EXERCISE MATERIALS Start Marker

-- ==== Sys2Proof/Laws/Encoder.lean ====
section
/-! SUPPORT. What the encoders can do: the length of a hex text, and the two ways an encoder answers. -/

namespace Sys2Proof.Machine

/-- R225: a hex text has two characters a byte. -/
@[simp] theorem hexEncode_length (bytes : List Byte) : (hexEncode bytes).length = 2 * bytes.length := by
  induction bytes with
  | nil => rfl
  | cons b bs ih =>
    rw [hexEncode] at ih ⊢
    rw [List.flatMap_cons, List.length_append, ih, List.length_cons, hexPair]
    simp only [List.length_cons, List.length_nil]
    omega

/-- R53: bytes that fit are produced whole. -/
theorem answerBytes_of_fits {bs : List Byte} {s : State} (h : fitsTx s.cfg bs.length = true) :
    answerBytes bs s = .next (s.produceBytes bs) := if_pos h

/-- R50: bytes that do not fit are answered with `none`. -/
theorem answerBytes_of_not_fits {bs : List Byte} {s : State} (h : fitsTx s.cfg bs.length = false) :
    answerBytes bs s = .next (s.ret .absent) := if_neg (by simp [h])

/-- R53: characters that fit are produced whole. -/
theorem answerText_of_fits {cs : List Byte} {s : State} (h : fitsTx s.cfg cs.length = true) :
    answerText cs s = .next (s.produceText cs) := if_pos h

/-- R50: characters that do not fit are answered with `none`. -/
theorem answerText_of_not_fits {cs : List Byte} {s : State} (h : fitsTx s.cfg cs.length = false) :
    answerText cs s = .next (s.ret .absent) := if_neg (by simp [h])

/-- An encoder of bytes always answers. -/
theorem answerBytes_completes (bs : List Byte) (s : State) : ∃ t, answerBytes bs s = .next t := by
  unfold answerBytes
  split <;> exact ⟨_, rfl⟩

/-- An encoder of characters always answers. -/
theorem answerText_completes (cs : List Byte) (s : State) : ∃ t, answerText cs s = .next t := by
  unfold answerText
  split <;> exact ⟨_, rfl⟩

/-- R50, R53: what an encoder of bytes can do: its output is produced whole, or it does not fit and the answer is `none`. -/
theorem answerBytes_next {bs : List Byte} {s t : State} (h : answerBytes bs s = .next t) :
    (fitsTx s.cfg bs.length = true ∧ t = s.produceBytes bs) ∨ (fitsTx s.cfg bs.length = false ∧ t = s.ret .absent) := by
  unfold answerBytes at h
  split at h <;> rename_i hf <;> cases h
  · exact .inl ⟨hf, rfl⟩
  · exact .inr ⟨by simpa using hf, rfl⟩

/-- R50, R53: what an encoder of characters can do. -/
theorem answerText_next {cs : List Byte} {s t : State} (h : answerText cs s = .next t) :
    (fitsTx s.cfg cs.length = true ∧ t = s.produceText cs) ∨ (fitsTx s.cfg cs.length = false ∧ t = s.ret .absent) := by
  unfold answerText at h
  split at h <;> rename_i hf <;> cases h
  · exact .inl ⟨hf, rfl⟩
  · exact .inr ⟨by simpa using hf, rfl⟩

end Sys2Proof.Machine
end

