-- ==== Sys2Proof/Tests/Slice0.lean ====
section
/-! SUPPORT. The model's own tests. The expected values are the vectors of spec/95_test_vectors.md (named by their id), or
words written out from the tables of 30_encoding.md. The last part shows, for every obligation with hypotheses, concrete
states and operands that meet them. -/

namespace Sys2Proof.Tests

open Sys2Proof Sys2Proof.Machine

/-! ### Helpers -/

/-- The default parameters. -/
abbrev std : Config := Config.standard

/-- The answer is a next state with the property `f`. -/
def answers (o : Answer) (f : State → Bool) : Bool :=
  match o with
  | .next t => f t
  | _ => false

/-- The answer is a refusal with the name `r`. -/
def refuses (o : Answer) (r : Refusal) : Bool :=
  match o with
  | .refused r' => r' == r
  | _ => false

/-- After reset, ParserState 0 holds `p`. -/
def holding (p : ParserState) : State := State.reset.setParser 0 p

/-- The framer is in the middle of a chunk, on ParserState 0, which holds `p`. -/
def framingAt (p : ParserState) (chars : List Byte) (cursor : Nat) : State :=
  (holding p).continueAt (.framing 0 chars cursor)

/-- The map of the vectors of 2.4. -/
def mapped : State := (State.reset.bindAddress 0x38 .lighting).bindAddress 0xCA .trigger

/-- The decoder is in the middle of a command region. -/
def wordsAt (d : Domain) (bytes : List Byte) (stop dpos : Nat) : State :=
  mapped.continueAt (.words d bytes stop dpos [])

/-- A ParserState of a candidate in progress. -/
def candidate (phase : Phase) (buf : List Byte) (prev : Byte) : ParserState :=
  { phase, buf, prev, ack := none, cls := .pending }

/-- The text of vector S4 (a), without the frame-start character. -/
def s4Text : List Byte := [0x30, 0x35, 0x33, 0x38, 0x30, 0x30, 0x37, 0x39, 0x38, 0x38, 0x43, 0x32, 0x0D]

/-- The bytes of vector S4. -/
def s4Bytes : List Byte := [0x05, 0x38, 0x00, 0x79, 0x88, 0xC2]

/-- The ParserState that vector S4 (a) leaves. -/
def s4Parser : ParserState := { phase := .complete, buf := s4Bytes, prev := 0x0D, ack := none, cls := .salReceived }

/-- The host has invoked `DECODE_FRAME` of ParserState 0, which holds the frame of vector S4, to be stepped. -/
def invokedDecode : State :=
  { (mapped.setParser 0 s4Parser) with pending := [{ op := .decodeFrame 0 false, stepped := true }] }

/-- One step later: the decoder has the header byte next. -/
def begunDecode : State := ((mapped.setParser 0 s4Parser).holdParser 0).shareMap.continueAt (.parsing s4Bytes 6)
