/-- FX1E adds V[X] to I modulo 65536; FX29 sets I to V[X] × 5, the full byte; neither writes VF or
anything else (R201, R202). -/
def Obligations.IndexArithmetic : Prop :=
  ∀ (x : RegIdx) (s : State),
    decode (wordXNN 0xF x 0x1E) = .ok (.addI x) ∧ decode (wordXNN 0xF x 0x29) = .ok (.ldF x) ∧
    (Completes (.addI x) s [.index] fun t => t.i.toNat = (s.i.toNat + s.v[x].toNat) % 65536) ∧
    (Completes (.ldF x) s [.index] fun t => t.i.toNat = s.v[x].toNat * 5)

/-- FX33 stores the decimal digits of V[X] at I, I+1 and I+2, hundreds first, and every other byte of
memory, I and the registers are unchanged (R203; bounds D5). -/
def Obligations.BcdStoresThreeDigits : Prop :=
  ∀ (x : RegIdx) (s : State), decode (wordXNN 0xF x 0x33) = .ok (.ldB x) ∧
    (s.i.toNat + 2 < 4096 →
      Completes (.ldB x) s [.byte s.i.toNat, .byte (s.i.toNat + 1), .byte (s.i.toNat + 2)] fun t =>
        (t.mem.byte s.i.toNat).toNat = s.v[x].toNat / 100 ∧
        (t.mem.byte (s.i.toNat + 1)).toNat = s.v[x].toNat / 10 % 10 ∧
        (t.mem.byte (s.i.toNat + 2)).toNat = s.v[x].toNat % 10)

/-- FX55 stores V0 to V[X] at I to I + X, and every other byte of memory, I and the registers are
unchanged (R204; bounds D5). -/
def Obligations.StoreRegistersAtIndex : Prop :=
  ∀ (x : RegIdx) (s : State), decode (wordXNN 0xF x 0x55) = .ok (.stRegs x) ∧
    (s.i.toNat + x.val < 4096 →
      Completes (.stRegs x) s ((List.range (x.val + 1)).map fun k => .byte (s.i.toNat + k)) fun t =>
        ∀ r : RegIdx, r.val ≤ x.val → t.mem.byte (s.i.toNat + r.val) = s.v[r])

/-- FX65 loads V0 to V[X] from I to I + X; the registers above V[X], I and all of memory are unchanged
(R205; I unchanged is D13, bounds D5). -/
def Obligations.LoadRegistersFromIndex : Prop :=
  ∀ (x : RegIdx) (s : State), decode (wordXNN 0xF x 0x65) = .ok (.ldRegs x) ∧
    (s.i.toNat + x.val < 4096 →
      Completes (.ldRegs x) s ((List.finRange 16).map .reg) fun t =>
        ∀ r : RegIdx, t.v[r] = if r.val ≤ x.val then s.mem.byte (s.i.toNat + r.val) else s.v[r])

/-- FX33, FX55, FX65 and DXYN whose last address is 4096 or more take MemoryBounds with the first
address of the range that is, and store, load and draw nothing at all (R206, R166, R170; D3, D5). -/
def Obligations.BlockTransferOutsideMemoryFaults : Prop :=
  ∀ (x y : RegIdx) (n : Fin 16) (s : State),
    (4096 ≤ s.i.toNat + 2 →
      TakesFault (.ldB x) s .memoryBounds (wordXNN 0xF x 0x33) (max s.i.toNat 4096)) ∧
    (4096 ≤ s.i.toNat + x.val →
      TakesFault (.stRegs x) s .memoryBounds (wordXNN 0xF x 0x55) (max s.i.toNat 4096) ∧
      TakesFault (.ldRegs x) s .memoryBounds (wordXNN 0xF x 0x65) (max s.i.toNat 4096)) ∧
    (0 < n.val → 4096 < s.i.toNat + n.val →
      TakesFault (.drw x y n) s .memoryBounds (wordXYN 0xD x y n.val) (max s.i.toNat 4096))

/-- Storing registers and loading them again gives every register back: FX65 after FX55, whatever
happens to the registers in between (R204, R205; D13). -/
def Obligations.LoadAfterStoreRestoresRegisters : Prop :=
  ∀ (x : RegIdx) (s : State) (v' : Vector Byte 16), s.i.toNat + x.val < 4096 →
    ∃ t u, exec (.stRegs x) s = .next t ∧ exec (.ldRegs x) { t with v := v' } = .next u ∧
      ∀ r : RegIdx, u.v[r] = if r.val ≤ x.val then s.v[r] else v'[r]

/-- A read gives the last byte written to its address, and a write leaves every other address alone;
both are refused from 4096 on, with the address (R63, R64, R70; reads are D5). -/
def Obligations.ReadGivesLastWrite : Prop :=
  ∀ (m : Memory) (a : Nat) (b : Byte),
    (a < 4096 → ∃ m', memWrite m a b = .ok m' ∧ m'.font = m.font ∧
      ∀ a', memRead m' a' = if a' = a then .ok b else memRead m a') ∧
    (4096 ≤ a → memWrite m a b = .error a ∧ memRead m a = .error a)

/-- Equal memories are equal data: two memories in canonical form over one font that read alike at
every address of the 4096 are the same, and a write keeps the form. -/
def Obligations.CanonicalMemoryIsUnique : Prop :=
  (∀ m m' : Memory, m.wf = true → m'.wf = true → m.font = m'.font →
    (∀ a, a < 4096 → m.byte a = m'.byte a) → m = m') ∧
  ∀ (m m' : Memory) (a : Nat) (b : Byte), m.wf = true → memWrite m a b = .ok m' → m'.wf = true

/-- Self-modifying code: the bytes FX55 stores are what a later fetch at their address reads, with no
fence or delay, in any phase and wherever I points (R73, R258; D23). -/
def Obligations.FetchSeesStoredBytes : Prop :=
  ∀ (x : RegIdx) (s : State), s.i.toNat + x.val < 4096 →
    ∃ t, exec (.stRegs x) s = .next t ∧
      ∀ (k k' : RegIdx) (pc' : Word), k'.val = k.val + 1 → k'.val ≤ x.val →
        pc'.toNat = s.i.toNat + k.val →
        ∃ w, fetch { t with pc := pc' } = .ok w ∧ w.toNat = s.v[k].toNat * 256 + s.v[k'].toNat

/-- I is written by ANNN, FX1E and FX29 only, not by DXYN, FX33, FX55 or FX65, and memory by FX33 and
FX55 only, within the bytes they name (R26, R66; D12, D13). -/
def Obligations.OnlyTheListedInstructionsWriteIndexOrMemory : Prop :=
  ∀ s t : State, step s = .next t →
    (t.i ≠ s.i →
      (∃ nnn, decode s.wordAtPc = .ok (.ldI nnn)) ∨
      (∃ x, decode s.wordAtPc = .ok (.addI x) ∨ decode s.wordAtPc = .ok (.ldF x))) ∧
    ∀ a : Nat, t.mem.byte a ≠ s.mem.byte a →
      ∃ x : RegIdx, s.i.toNat ≤ a ∧ a < 4096 ∧
        ((decode s.wordAtPc = .ok (.ldB x) ∧ a ≤ s.i.toNat + 2) ∨
         (decode s.wordAtPc = .ok (.stRegs x) ∧ a ≤ s.i.toNat + x.val))

/-! ## Reset and the host's ports -/

/-- `initialize` succeeds in every phase, fault or not, and leaves the reset values: registers, I,
SP, stack, timers 0, PC 0x200, the font in memory[0..80) and 0 elsewhere, display off, no key
pressed, phase READY, no fault (R250; phase and fault are D2, D3). The parameter FONT and the model's
own fields, the outputs emitted and the draws counted, stay as they were (DESIGN CHOICE, log 9). -/
def Obligations.InitializeLeavesResetValues : Prop :=
  ∀ s : State, ∃ t, hostCall .init s = .next (t, .done) ∧
    (∀ x : RegIdx, t.v[x] = 0) ∧ t.i = 0 ∧ t.pc = 0x200 ∧ t.sp.val = 0 ∧
    (∀ k : Fin 16, t.stack[k] = 0) ∧ t.dt = 0 ∧ t.st = 0 ∧
    (∀ (a : Nat) (h : a < 80), t.mem.byte a = s.mem.font[a]) ∧ (∀ a, 80 ≤ a → t.mem.byte a = 0) ∧
    (∀ (cx : Col) (cy : Row), t.disp[cx][cy] = false) ∧ (∀ k : KeyIdx, t.key[k] = false) ∧
    t.phase = .ready ∧ t.fault = none ∧
    t.mem.font = s.mem.font ∧ t.events = s.events ∧ t.draws = s.draws

/-- Which host operation has a step in which phase, and that the others stop under their name; a
`runCycle` that the phase admits stops, halted, where a fault is recorded (R255, R112; D2, D3, D29).
Two clauses are the model's: the form of the stops with the phase named before a recorded fault
(DESIGN CHOICE, log 4 and log 14), and that a fault recorded in READY does not stop `loadProgram`, as
the table names phases only (DEDUCED, log 13). -/
def Obligations.HostOperationsFollowPhaseTable : Prop :=
  ∀ (c : HostCall) (s : State),
    let allowed : Prop := match c with
      | .init => True
      | .loadProgram _ => s.phase = .ready
      | .runCycle => s.phase = .ready ∨ s.phase = .running
      | .setKey _ _ | .getDisplay | .getKeys | .readFault => s.phase ≠ .uninit
    (¬ allowed → hostCall c s = .fault (.notAdmitted c.op s.phase)) ∧
    (allowed → (c = .runCycle → s.fault = none) → ∃ t r, hostCall c s = .next (t, r)) ∧
    (∀ r, allowed → c = .runCycle → s.fault = some r → hostCall c s = .fault (.halted r))

/-- `loadProgram` in READY writes byte k at 0x200 + k and changes no other byte and nothing else, the
parameter FONT included; one longer than 3584 bytes, or whose read fails, writes nothing, returns its
error and leaves LOAD_FAILED (R252, R253; D2, D28). That it does so also where a fault is recorded in
READY is the model's reading (DEDUCED, log 13). -/
def Obligations.LoadProgramWritesOrFails : Prop :=
  ∀ s : State, s.phase = .ready →
    (∀ bs : List Byte, bs.length ≤ 3584 →
      ∃ t, hostCall (.loadProgram (.bytes bs)) s = .next (t, .done) ∧
        (∀ (k : Nat) (h : k < bs.length), t.mem.byte (0x200 + k) = bs[k]) ∧
        (∀ a, a < 0x200 ∨ 0x200 + bs.length ≤ a → t.mem.byte a = s.mem.byte a) ∧
        t.mem.font = s.mem.font ∧ t = { s with mem := t.mem }) ∧
    (∀ bs : List Byte, 3584 < bs.length →
      hostCall (.loadProgram (.bytes bs)) s = .next ({ s with phase := .loadFailed }, .romTooLarge)) ∧
    hostCall (.loadProgram .readFailure) s = .next ({ s with phase := .loadFailed }, .ioError)

/-- After `initialize` and a `loadProgram` of a program of 2 to 3584 bytes, in any state whatever, the
core can run and its first fetch is the program's first word, at 0x200 (R250, R252, R254; log 11). -/
def Obligations.BootFetchesTheFirstWord : Prop :=
  ∀ (s : State) (hi lo : Byte) (rest : List Byte), rest.length ≤ 3582 →
    ∃ t, hostCalls [.init, .loadProgram (.bytes (hi :: lo :: rest))] s = .next t ∧
      t.runnable ∧ t.pc = 0x200 ∧ ∃ w, fetch t = .ok w ∧ w.toNat = hi.toNat * 256 + lo.toNat

/-- `setKey` sets the flag of an index below 16 and has no effect otherwise; `getDisplay`, `getKeys`
and the fault port change nothing and return the cells, row by row, the flags and the record (R240,
R241, R242, R35; the layout is D19). -/
def Obligations.KeyAndReadPorts : Prop :=
  ∀ s : State, s.phase ≠ .uninit →
    (∀ (index : Nat) (pressed : Bool),
      ∃ t, hostCall (.setKey index pressed) s = .next (t, .done) ∧ t = { s with key := t.key } ∧
        ∀ k : KeyIdx, t.key[k] = if k.val = index then pressed else s.key[k]) ∧
    (∃ words, hostCall .getDisplay s = .next (s, .display words) ∧
      ∀ (cx : Col) (cy : Row) (k : Fin 2048), k.val = cy.val * 64 + cx.val →
        words[k] = if s.disp[cx][cy] then 0xFFFFFFFF#32 else 0#32) ∧
    hostCall .getKeys s = .next (s, .keys s.key) ∧
    hostCall .readFault s = .next (s, .faultRecord s.fault)

/-- An ended run stays ended (R256; the ends are D27): after the success end, a word 1NNN at address
NNN, every cycle leaves such an end again and changes only the phase, the timers and the outputs;
after the failure end, a recorded fault, there is no step. -/
def Obligations.EndedRunsStayEnded : Prop :=
  ∀ s : State, s.phase = .ready ∨ s.phase = .running →
    (runEnd s = some .success → ∃ t, step s = .next t ∧ runEnd t = some .success ∧
      t = { s with phase := .running, dt := t.dt, st := t.st, events := t.events }) ∧
    (∀ r, runEnd s = some (.failure r) → step s = .fault (.halted r))
end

EXERCISE MATERIALS End Marker

# WHAT YOU HAVE TO DO:
Write out exactly, please, the lines beginning at the start of the material and ending with the line that holds "R50: bytes that", both included.

# WRITTEN ANSWER:
-- ==== Sys2Proof/Laws/Encoder.lean ====
section
/-! SUPPORT. What the encoders can do: the length of a hex text, and the two ways an encoder answers. -/

namespace Sys2Proof.Machine

/-- R225: a hex text has two characters a byte. -/
@[simp] theorem hexEncode_length (bytes : List Byte) : (hexEncode bytes).length = 2 * bytes.length := by
  induction bytes with
  | nil => rfl
  | cons b bs ih =>
    rw [hexEncode] at ih ⊢
    rw [List.flatMap_cons, List.length_append, ih, List.length_cons, hexPair]
    simp only [List.length_cons, List.length_nil]
    omega

/-- R53: bytes that fit are produced whole. -/
theorem answerBytes_of_fits {bs : List Byte} {s : State} (h : fitsTx s.cfg bs.length = true) :
    answerBytes bs s = .next (s.produceBytes bs) := if_pos h

/-- R50: bytes that do not fit are answered with `none`. -/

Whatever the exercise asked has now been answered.